Two Filipino films have been included in the lineup of the Fantastic Asia Film Festival, to be held in Melbourne, Australia, from Nov. 10 to 13.
Film critic and scholar Andrew Leavold handpicked Rico Maria Ilarde’s “Altar” and Richard Somes’ “Yanggaw” to be part of the fest, alongside films from China, South Korea, Japan and Hong Kong.
Leavold, who has been writing extensively about Philippine cinema, considers Ilarde and Somes as “two of the most fascinating talents working in genre films at present.”
He pointed out that the two filmmakers are “two radically different personalities, representing divergent filmmaking styles.”
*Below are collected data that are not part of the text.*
-- ==== Sys2Proof/Machine/Route.lean ====
section
/-! DEFINITION. What the module names itself on the fabric, its own LSA, and routes (R290, R294, R297). -/

namespace Sys2Proof.Machine

open Csr

/-- Port `p` carries fabric frames: state UP in fabric mode (Table FAB-5). -/
def State.portUp (s : State) (p : Nat) : Bool := s.f (FAB_PORT_STAT p) 31 29 == 5

/-- Serial number of the module. -/
def State.serial (s : State) : Nat := s.pair SEC_SERIAL_LO

/-- The identifier a module names in its PHER and LSA: the one claimed, else the one held, else 0. -/
def State.namedDev (s : State) : Nat := match s.fab.claim with | some c => c.1 | none => if s.b FAB_ID 30 then s.dev else 0

/-- COST of a port. -/
def State.fcost (s : State) (p : Nat) : Nat := max 1 (s.f (FAB_PORT_CFG p) 19 16)

/-- This module's own LSA. -/
def State.ownLsa (s : State) : Lsa :=
  { dev := s.namedDev, claim := s.fab.claim.isSome, fixed := !s.b FAB_ID 31, instar := s.flt.instar,
    seq := (s.csrRaw FAB_LSASEQ).toNat, serial := s.serial,
    links := ((List.range 8).filter (fun p => s.portUp p)).map (fun p => (p, s.f (FAB_PORT_STAT p) 9 0, s.f (FAB_PORT_STAT p) 15 13, s.fcost p)),
    heard := s.up }

/-! Routes (R297). -/

/-- A route: device, cost, links, neighbour and port of the first hop. -/
abbrev Route := Nat × Nat × Nat × Nat × Nat

/-- A route is better than another to the same device. -/
def routeLt (a b : Route) : Bool :=
  decide (a.2.1 < b.2.1) || (a.2.1 == b.2.1 && (decide (a.2.2.1 < b.2.2.1) || (a.2.2.1 == b.2.2.1 &&
    (decide (a.2.2.2.1 < b.2.2.2.1) || (a.2.2.2.1 == b.2.2.2.1 && decide (a.2.2.2.2 < b.2.2.2.2))))))

/-- A table with one more route considered. -/
def routePut : List Route → Route → List Route
  | [], r => [r]
  | x :: t, r => if x.1 = r.1 then (if routeLt r x then r :: t else x :: t) else x :: routePut t r

/-- The links both ends list: from, port, to, cost. -/
def State.edges (s : State) : List (Nat × Nat × Nat × Nat) :=
  let own := s.ownLsa
  let db := own :: s.fab.lsdb.filter (fun (a : Lsa) => a.dev != own.dev)
  db.flatMap (fun (a : Lsa) => a.links.filterMap (fun (l : Nat × Nat × Nat × Nat) =>
    match (db.find? (fun (b : Lsa) => b.dev == l.2.1)) with
    | none => none
    | some b => (b.links.find? (fun (m : Nat × Nat × Nat × Nat) => m.1 == l.2.2.1 && m.2.1 == a.dev && m.2.2.1 == l.1)).map
        (fun m => (a.dev, l.1, l.2.1, max l.2.2.2 m.2.2.2))))

/-- One more link on every route. -/
def routeStep (own : Nat) (es : List (Nat × Nat × Nat × Nat)) (tab : List Route) : List Route :=
  es.foldl (fun acc (e : Nat × Nat × Nat × Nat) =>
    if e.2.2.1 = own then acc
    else match tab.find? (fun (r : Route) => r.1 == e.1) with
      | none => acc
      | some r => routePut acc (e.2.2.1, r.2.1 + e.2.2.2, r.2.2.1 + 1, r.2.2.2.1, r.2.2.2.2)) tab

/-- `n` such steps. -/
def routeIter (own : Nat) (es : List (Nat × Nat × Nat × Nat)) : Nat → List Route → List Route
  | 0, t => t
  | n + 1, t => routeIter own es n (routeStep own es t)

/-- The routes to every device within 16 links. -/
def State.routes (s : State) : List Route :=
  let es := s.edges
  let first := (es.filter (fun (e : Nat × Nat × Nat × Nat) => e.1 == s.dev && e.2.2.1 != s.dev)).map (fun e => ((e.2.2.1, e.2.2.2, 1, e.2.2.1, e.2.1) : Route))
  routeIter s.dev es 15 (first.foldl routePut [])

/-- The route to a device. -/
def State.route (s : State) (d : Nat) : Option Route := if !s.b FAB_ID 30 then none else s.routes.find? (fun (r : Route) => r.1 == d)

/-- The first-hop port to a device. -/
def State.hopPort (s : State) (d : Nat) : Option Nat := (s.route d).map (fun r => r.2.2.2.2)

end Sys2Proof.Machine
end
Rico, said Leavold, “is steeped in pop culture and has that formal film-school-training style.” Somes, on the other hand, “approaches film in a more intuitive fashion.”
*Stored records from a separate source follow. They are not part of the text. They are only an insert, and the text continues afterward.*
/-- The servo takes an offset to its reference: filter, frequency held within 8.0 ppm (R337), states, and a step where R265 allows one. -/
def State.servo (s : State) (theta : Int) : State :=
  let f := Config.servoTheta s.tim.theta theta s.servoBw
  let req := s.servoReq theta
  let lim := decide (8000000 < req.natAbs)
  let s' : State := { s.result TIM_OFFS TIM_OFFSFLG (ofSigned 24 f) 0 with
    tim := { s.tim with freq := s.freqNow, freqAt := s.up, freqReq := clampZ (-8000000) 8000000 req } }
  let s0 := if lim && !s.b CLK_STAT 21 then (s'.setB CLK_STAT 21 true).alarm 1 CLK_STAT 21 else s'
  let s1 : State := { s0 with tim := { s0.tim with theta := f, heard := s.up } }
  let s2 := if s.timState = 0 ∨ s.timState = 3 then s1.setTimState 1 else if s.timState = 2 ∧ s.stepThr < theta.natAbs then s1.setTimState 1 else s1
  let step := s2.timState == 1 && (s.mode == .startup || s.mode == .idle) && decide (s.stepThr < theta.natAbs)
  let s3 := if step then s2.stepTime theta else s2
  { s3 with tim := { s3.tim with okSince := if f.natAbs ≤ 100 && s3.timState == 1 && !step then some (s3.tim.okSince.getD s.up) else none } }

/-- TIMEX: an exchange on port `p` (R263, R290). -/
def State.timex (s : State) (p xseq rxseq txprev rxlast : Nat) (peer : Nat × Bool × Nat × Nat × Nat) : State :=
  let k := s.ptime p
  if !s.portUp p then s else
  let s1 := (s.ptimeUpd p (fun x => { x with got := ((xseq, s.time) :: x.got).take 64, peer := some peer })).timParent
  match k.got.find? (fun (g : Nat × Nat) => (g.1 + 1) % 2 ^ 32 == xseq), k.sent.find? (fun (g : Nat × Nat) => g.1 == rxseq) with
  | some t2, some t3 =>
    let a : Int := (t2.2 : Int) - (stampTime s.time txprev : Nat)
    let b : Int := (stampTime s.time rxlast : Nat) - (t3.2 : Int)
    let d2 := a + b
    let theta : Int := ratRound (((a - b : Int) : Rat) / 2 - s.asyApplied p)
    if k.ds ≠ [] ∧ 200 < (2 * d2 - twiceMedian k.ds).natAbs then s1.inc (TIM_LINK_REJ p)
    else
      let s2 := ((s1.setCsr (TIM_LINK_DLY p) (BitVec.ofInt 32 (ratRound ((d2 : Rat) / 2)))).setCsr (TIM_LINK_OFS p) (BitVec.ofInt 32 theta)).ptimeUpd p
        (fun x => { x with ds := (d2 :: x.ds).take 64 })
      if s2.parentPort = some p ∧ s.b TIM_CTL 31 then s2.servo theta else s2
  | _, _ => s1

/-- TIM.CTL.XLOG in force. -/
def State.xlog (s : State) : Nat := clampN 4 12 (s.f TIM_CTL 19 16)

/-- PARENT_EXCHANGE_LOSS: LOCKED without an accepted parent exchange for 100 ms. -/
def State.parentLoss (s : State) : State :=
  if s.timState = 2 ∧ !s.isRoot ∧ s.tim.heard + 100 * ms ≤ s.up then s.setTimState 3 else s

/-- LOCKED_TIMER: within 100 ps for 10 s. -/
def State.lockedTimer (s : State) : State :=
  match s.tim.okSince with
  | some t => if s.timState = 1 ∧ t + 10 * psPerSec ≤ s.up then s.setTimState 2 else s
  | none => s


/-! The root (R267, R268). -/

/-- PTP is an enabled reference: FAB.PTP.CFG.EN, and LOCK (R313). -/
def State.ptpOk (s : State) : Bool := s.b FAB_PTP_CFG 31 && s.b FAB_PTP_STAT 30

/-- The references of the root: some enabled, some valid, and a valid one that holds the second boundary. -/
def State.refEnabled (s : State) : Bool := s.b TIM_CTL 29 || s.b TIM_CTL 28 || s.ptpOk
def State.refValid (s : State) : Bool := (s.b TIM_CTL 29 && s.b TIM_STAT 27) || (s.b TIM_CTL 28 && s.b TIM_STAT 26) || s.ptpOk
def State.boundaryHeld (s : State) : Bool := !s.b TIM_CTL 29 || s.b TIM_STAT 27 || s.ptpOk

/-- The root's time state follows its references; CTL.EN 0 holds it (Table TIM-1, R267, Table TIM-7). -/
def State.rootEval (s : State) : State :=
  if !s.isRoot then s
  else
    let lost := (s.refEnabled && !s.refValid) || !s.boundaryHeld
    let st := s.timState
    let s1 := if !s.b TIM_CTL 31 then s
      else if lost then (if st = 1 ∨ st = 2 then s.setTimState 3 else s)
      else if s.tim.firstSet && !s.b TIM_CTL 29 && !s.b TIM_CTL 28 && st != 2 then s.setTimState 2
      else if st = 3 then s.setTimState 1
      else if st = 0 ∧ s.refValid then s.setTimState 1
      else s
    s1.timParent

/-- TIM.CTL: with EN 0 the module runs free and STATE is held at FREE or HOLDOVER; the root judges its references anew. -/
def State.writeTimCtl (s : State) (v : Word) : State :=
  let s1 := s.writeReg TIM_CTL v
  if bit v 31 then s1.rootEval else if s1.timState = 2 then s1.setTimState 3 else if s1.timState = 1 then s1.setTimState 0 else s1

/-- How far the own count lies after the second boundary that a 1PPS_IN edge of this instant marks: the edge plus PPSDLY is the boundary (R267). -/
def State.ppsOffset (s : State) : Int :=
  let d := ((s.time : Int) + (s.csrRaw TIM_PPSDLY).toInt) % (psPerSec : Nat)
  if 2 * d < (psPerSec : Nat) then d else d - (psPerSec : Nat)

/-- The second boundaries of this module's count are set: its own first second is, or it has been steered to a root (R266, R267). -/
def State.secondsSet (s : State) : Bool := s.tim.firstSet || decide (2 ≤ s.timState)

/-- PPS_EDGE: a 1PPS_IN edge comes, or is missing where it was expected (R268). The root steers to a good edge of a valid 1PPS_IN (R267). -/
def State.ppsEdge (s : State) (present : Bool) : State :=
  let off := if present then some s.ppsOffset else none
  let win := max 1 (s.f TIM_PPSWIN 15 0) * 1000
  let good := match off with | some d => decide (d.natAbs ≤ win) || !s.secondsSet | none => false
  let g := if good then s.tim.ppsGood + 1 else 0
  let b := if good then 0 else s.tim.ppsBad + 1
  let s1 : State := { s with tim := { s.tim with ppsGood := g, ppsBad := b } }
  let s2 := if decide (3 ≤ g) || (good && !s.secondsSet) then s1.setB TIM_STAT 27 true
    else if 3 ≤ b ∧ s.secondsSet then s1.setB TIM_STAT 27 false else s1
  let s3 := s2.rootEval
  match off with
  | some d => if good ∧ s.isRoot ∧ s.b TIM_CTL 29 ∧ s.b TIM_CTL 31 ∧ s2.b TIM_STAT 27 ∧ s.secondsSet then s3.servo d else s3
  | none => s3

/-- REF10M_IN is valid: `n` of its cycles come in 100 ms, within 5 ppm of 1,000,000 (R268). -/
def refGood (n : Nat) : Bool := decide (999995 ≤ n) && decide (n ≤ 1000005)

/-- REF10M_CHANGE: a window of 100 ms ends in which REF10M_IN gave `n` cycles. -/
def State.refChange (s : State) (n : Nat) : State :=
  ({ (s.setB TIM_STAT 26 (refGood n)) with pin := { s.pin with ref10m := refGood n } }).rootEval

/-- ROOT_SECOND_BOUNDARY: in FREE or ACQUIRE the root gives the count in TIM.NEXTSEC to this boundary; to a boundary that is its own
count it has no offset. A write in the same cycle applies to the following boundary. -/
def State.rootBoundary (s : State) : State :=
  if !s.isRoot ∨ (s.timState ≠ 0 ∧ s.timState ≠ 1) then s
  else
    let now := s.tim.nextPend && decide (s.tim.nextAt / tick < s.up / tick)
    let s1 : State := if now then s.timeTo ((s.csrRaw TIM_NEXTSEC).toNat * psPerSec) else s
    let set := s.tim.firstSet || now
    let s2 : State := { s1 with tim := { s1.tim with firstSet := set, nextPend := s.tim.nextPend && !now } }
    let s3 := if !s.b TIM_CTL 31 then s2
      else if set && !s.b TIM_CTL 29 && !s.b TIM_CTL 28 then (s2.setTimState 2).timParent
      else if set && s.timState == 0 then (s2.setTimState 1).timParent else s2
    if s3.timState = 1 && !(s.b TIM_CTL 29 && s.b TIM_STAT 27) && !s.ptpOk then
      { s3 with tim := { s3.tim with okSince := some (s3.tim.okSince.getD s.up) } }
    else s3

/-- NEXTSEC_WRITE: kept for the next boundary; in LOCKED or HOLDOVER a differing count is not applied and is reported. -/
def State.writeNextsec (s : State) (v : Word) (lease : Bool) : State :=
  let s1 := s.writeReg TIM_NEXTSEC v lease
  if !lease then s1
  else if s.timState = 2 ∨ s.timState = 3 then
    if v.toNat = (s.sec32 + 1) % 2 ^ 32 then s1 else (s1.setB TIM_STAT 24 true).alarm 1 TIM_STAT 24
  else { s1 with tim := { s1.tim with nextPend := true, nextAt := s.up } }

/-- The root role is taken or lost: a module that takes it keeps its time, whose seconds are set where it was steered; without a holder every module
enters HOLDOVER (R267). -/
def State.rootTake (s : State) : State :=
  (({ s with tim := { s.tim with firstSet := s.secondsSet } } : State).rootEval).timParent
def State.rootLapse (s : State) : State := (if s.timState = 2 ∨ s.timState = 1 then s.setTimState 3 else s).timParent

/-! Link asymmetry (R269 to R271). -/

/-- Position spacing in metres. -/
def State.posSpacing (s : State) : Rat := 599584916 / ((1000 * max 1 (s.f PHS_GIDX 20 0) : Nat) : Rat)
Leavold regards “Altar” and “Yanggaw” as “arguably their best films to date… possessing a deep understanding of the genre, while remaining unmistakably Filipino.”
He described “Altar,” which top-bills Zanjoe Marudo and Dimples Romana, as a “slow-burner… allowing the intricately plotted script to build tension. It says so much about the chasm between city and countryside, civilization and the dark unknown.”
He chose “Yanggaw,” which features Ronnie Lazaro and Tetchie Agbayani, because “it’s a jarring modern take on the aswang legend, equating demonic possession with a kind of addiction.”
Leavold has always been drawn to horror flicks. “Dark fantasy is an important cathartic process in working out our inner demons. Experiencing those fears safely and vicariously via horror films is like jumping out of a plane with a parachute.”
He related that the horror festival is a brainchild of Monster Pictures, a distribution and production company based in Melbourne.
“The fest is the first of its kind in Australia,” he noted. “Hopefully, it’ll be the first of many that will showcase the DVD label’s Asian acquisitions.”
The fest aims to introduce Australian audiences to “new films, new industries, even new countries, they may not have had the opportunity to experience” previously.
In a bizarre twist, Leavold discovered Philippine cinema because of a pint-sized Pinoy James Bond.
“When I was younger, I saw Weng Weng in ‘For Your Height Only,’” he recalled. “I instantly fell in love with him. From that moment on, I wanted to know all I could about the cinema and culture from where Weng Weng had sprung.”
He conceded: “Obsession is a strange creature. Now, I get to teach film in the Philippines and consider Manila my second home. All thanks to Weng Weng.”
Leavold hopes to release his book on Filipino genre filmmaking, “Bamboo Gods and Bionic Boys,” next year.